## Required action
Locate, in the data below, the line that contains "let (ki, bs) ← readOpt mask 5 2 bs" and the line that contains "let (b, bs) ← readOpt mask 2 2 bs"; reproduce exactly those two lines and every line between them, nothing more.

## Supplied records

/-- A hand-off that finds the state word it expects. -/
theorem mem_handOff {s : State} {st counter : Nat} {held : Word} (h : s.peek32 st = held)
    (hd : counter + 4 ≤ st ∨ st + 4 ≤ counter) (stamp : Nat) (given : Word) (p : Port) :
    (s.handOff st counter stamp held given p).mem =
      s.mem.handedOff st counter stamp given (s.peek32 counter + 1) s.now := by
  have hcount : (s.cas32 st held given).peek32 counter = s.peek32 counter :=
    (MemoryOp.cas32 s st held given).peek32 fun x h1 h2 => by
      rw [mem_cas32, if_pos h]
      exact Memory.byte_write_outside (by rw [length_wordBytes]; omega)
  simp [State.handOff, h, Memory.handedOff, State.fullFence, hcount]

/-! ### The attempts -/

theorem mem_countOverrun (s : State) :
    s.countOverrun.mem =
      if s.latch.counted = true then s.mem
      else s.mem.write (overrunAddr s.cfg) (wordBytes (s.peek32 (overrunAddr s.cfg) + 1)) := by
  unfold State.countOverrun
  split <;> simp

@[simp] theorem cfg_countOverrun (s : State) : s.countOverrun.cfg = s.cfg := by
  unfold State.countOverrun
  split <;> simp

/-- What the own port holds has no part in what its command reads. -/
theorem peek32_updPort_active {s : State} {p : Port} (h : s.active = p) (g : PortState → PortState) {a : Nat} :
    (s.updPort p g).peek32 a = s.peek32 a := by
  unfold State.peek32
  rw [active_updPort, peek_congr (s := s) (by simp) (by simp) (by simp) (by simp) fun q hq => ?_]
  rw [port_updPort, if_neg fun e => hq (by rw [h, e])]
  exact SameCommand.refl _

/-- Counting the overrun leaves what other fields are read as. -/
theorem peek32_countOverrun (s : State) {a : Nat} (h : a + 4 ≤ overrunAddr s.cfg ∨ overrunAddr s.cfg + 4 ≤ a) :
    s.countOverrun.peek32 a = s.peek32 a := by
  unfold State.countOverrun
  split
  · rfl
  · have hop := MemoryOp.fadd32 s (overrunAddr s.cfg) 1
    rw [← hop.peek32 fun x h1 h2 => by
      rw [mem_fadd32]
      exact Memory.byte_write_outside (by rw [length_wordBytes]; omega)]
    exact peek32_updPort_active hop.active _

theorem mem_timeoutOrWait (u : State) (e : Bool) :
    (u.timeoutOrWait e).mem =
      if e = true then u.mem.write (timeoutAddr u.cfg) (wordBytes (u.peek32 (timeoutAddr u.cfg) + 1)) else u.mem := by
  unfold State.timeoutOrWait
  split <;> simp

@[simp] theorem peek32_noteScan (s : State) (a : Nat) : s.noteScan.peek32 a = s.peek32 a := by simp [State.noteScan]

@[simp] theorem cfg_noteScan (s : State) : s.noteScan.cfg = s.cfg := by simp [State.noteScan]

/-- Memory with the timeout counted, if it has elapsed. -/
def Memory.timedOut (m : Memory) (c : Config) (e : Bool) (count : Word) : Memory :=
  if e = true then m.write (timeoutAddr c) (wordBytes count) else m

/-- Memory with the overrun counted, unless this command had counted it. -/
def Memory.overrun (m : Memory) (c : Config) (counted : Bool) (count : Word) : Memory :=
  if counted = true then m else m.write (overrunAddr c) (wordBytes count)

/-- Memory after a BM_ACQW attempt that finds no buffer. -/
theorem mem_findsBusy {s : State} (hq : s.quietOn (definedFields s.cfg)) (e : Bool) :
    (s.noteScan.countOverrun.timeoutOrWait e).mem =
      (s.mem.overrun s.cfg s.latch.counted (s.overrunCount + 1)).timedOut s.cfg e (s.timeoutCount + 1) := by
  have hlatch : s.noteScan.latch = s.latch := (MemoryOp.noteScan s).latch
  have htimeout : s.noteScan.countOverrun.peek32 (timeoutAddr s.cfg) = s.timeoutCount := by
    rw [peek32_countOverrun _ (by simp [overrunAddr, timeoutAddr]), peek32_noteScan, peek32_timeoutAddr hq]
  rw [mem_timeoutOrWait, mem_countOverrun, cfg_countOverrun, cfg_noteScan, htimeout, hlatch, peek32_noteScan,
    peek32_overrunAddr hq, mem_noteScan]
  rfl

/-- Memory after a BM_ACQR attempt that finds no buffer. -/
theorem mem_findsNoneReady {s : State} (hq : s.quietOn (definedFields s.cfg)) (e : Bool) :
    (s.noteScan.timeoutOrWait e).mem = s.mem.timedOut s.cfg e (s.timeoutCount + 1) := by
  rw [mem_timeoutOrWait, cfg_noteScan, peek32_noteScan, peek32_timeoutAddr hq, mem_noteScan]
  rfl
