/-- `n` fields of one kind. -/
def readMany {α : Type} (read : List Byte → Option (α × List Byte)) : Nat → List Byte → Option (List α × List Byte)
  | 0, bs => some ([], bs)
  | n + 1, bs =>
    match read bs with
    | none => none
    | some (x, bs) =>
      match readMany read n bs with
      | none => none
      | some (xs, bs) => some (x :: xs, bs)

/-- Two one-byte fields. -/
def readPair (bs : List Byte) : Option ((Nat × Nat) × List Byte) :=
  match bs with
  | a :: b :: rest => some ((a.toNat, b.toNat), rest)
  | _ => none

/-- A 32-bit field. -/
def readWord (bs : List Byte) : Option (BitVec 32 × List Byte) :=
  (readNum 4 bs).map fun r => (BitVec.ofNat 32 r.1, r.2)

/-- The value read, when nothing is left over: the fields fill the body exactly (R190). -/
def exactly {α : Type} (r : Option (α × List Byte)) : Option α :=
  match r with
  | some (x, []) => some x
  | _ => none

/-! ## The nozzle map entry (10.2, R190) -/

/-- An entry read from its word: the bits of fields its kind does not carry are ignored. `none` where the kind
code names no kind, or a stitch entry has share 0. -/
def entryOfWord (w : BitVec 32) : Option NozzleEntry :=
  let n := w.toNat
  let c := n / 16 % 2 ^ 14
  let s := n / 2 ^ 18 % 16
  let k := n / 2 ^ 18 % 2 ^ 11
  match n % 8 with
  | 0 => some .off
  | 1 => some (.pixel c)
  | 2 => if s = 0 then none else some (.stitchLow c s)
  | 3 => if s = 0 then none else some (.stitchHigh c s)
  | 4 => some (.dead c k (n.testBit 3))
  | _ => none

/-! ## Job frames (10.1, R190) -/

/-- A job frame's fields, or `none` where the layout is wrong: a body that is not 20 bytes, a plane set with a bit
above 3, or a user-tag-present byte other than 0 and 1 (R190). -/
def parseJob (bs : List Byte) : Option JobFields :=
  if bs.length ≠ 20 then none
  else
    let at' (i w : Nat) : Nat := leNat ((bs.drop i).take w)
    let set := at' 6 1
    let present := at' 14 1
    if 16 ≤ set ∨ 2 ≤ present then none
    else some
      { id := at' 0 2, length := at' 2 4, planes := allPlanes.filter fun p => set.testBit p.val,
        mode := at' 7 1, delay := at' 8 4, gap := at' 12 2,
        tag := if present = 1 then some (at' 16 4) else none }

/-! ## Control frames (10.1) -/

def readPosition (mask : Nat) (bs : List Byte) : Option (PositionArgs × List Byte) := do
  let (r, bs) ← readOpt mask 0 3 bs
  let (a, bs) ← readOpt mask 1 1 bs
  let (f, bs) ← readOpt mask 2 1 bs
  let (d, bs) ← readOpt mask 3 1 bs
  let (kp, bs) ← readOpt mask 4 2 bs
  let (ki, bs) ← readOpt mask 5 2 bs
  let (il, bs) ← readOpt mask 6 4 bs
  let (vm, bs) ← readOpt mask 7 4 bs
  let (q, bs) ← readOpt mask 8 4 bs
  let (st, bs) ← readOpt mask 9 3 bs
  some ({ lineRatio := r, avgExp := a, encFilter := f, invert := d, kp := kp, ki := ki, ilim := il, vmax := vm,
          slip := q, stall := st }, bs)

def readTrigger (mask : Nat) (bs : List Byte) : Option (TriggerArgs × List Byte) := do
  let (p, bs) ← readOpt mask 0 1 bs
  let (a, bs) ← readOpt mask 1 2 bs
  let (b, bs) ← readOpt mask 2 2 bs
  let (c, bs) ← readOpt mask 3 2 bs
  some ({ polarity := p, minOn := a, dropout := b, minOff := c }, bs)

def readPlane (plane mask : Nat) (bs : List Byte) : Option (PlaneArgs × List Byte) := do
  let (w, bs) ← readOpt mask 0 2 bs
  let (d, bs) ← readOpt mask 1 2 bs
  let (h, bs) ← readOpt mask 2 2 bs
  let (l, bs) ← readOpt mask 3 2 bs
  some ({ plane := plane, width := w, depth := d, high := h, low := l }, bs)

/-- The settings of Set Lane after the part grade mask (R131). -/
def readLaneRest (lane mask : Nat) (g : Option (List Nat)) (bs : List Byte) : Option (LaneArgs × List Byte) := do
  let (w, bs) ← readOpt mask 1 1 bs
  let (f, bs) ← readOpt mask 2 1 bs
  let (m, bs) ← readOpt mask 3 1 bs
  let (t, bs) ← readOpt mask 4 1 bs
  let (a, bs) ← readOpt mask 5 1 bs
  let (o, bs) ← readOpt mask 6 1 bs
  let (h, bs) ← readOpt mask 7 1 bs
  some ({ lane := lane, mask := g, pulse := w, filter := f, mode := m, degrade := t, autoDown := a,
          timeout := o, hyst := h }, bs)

## Result of the exercise
  let (ki, bs) ← readOpt mask 5 2 bs
  let (il, bs) ← readOpt mask 6 4 bs
  let (vm, bs) ← readOpt mask 7 4 bs
  let (q, bs) ← readOpt mask 8 4 bs
  let (st, bs) ← readOpt mask 9 3 bs
  some ({ lineRatio := r, avgExp := a, encFilter := f, invert := d, kp := kp, ki := ki, ilim := il, vmax := vm,
          slip := q, stall := st }, bs)

def readTrigger (mask : Nat) (bs : List Byte) : Option (TriggerArgs × List Byte) := do
  let (p, bs) ← readOpt mask 0 1 bs
  let (a, bs) ← readOpt mask 1 2 bs
  let (b, bs) ← readOpt mask 2 2 bs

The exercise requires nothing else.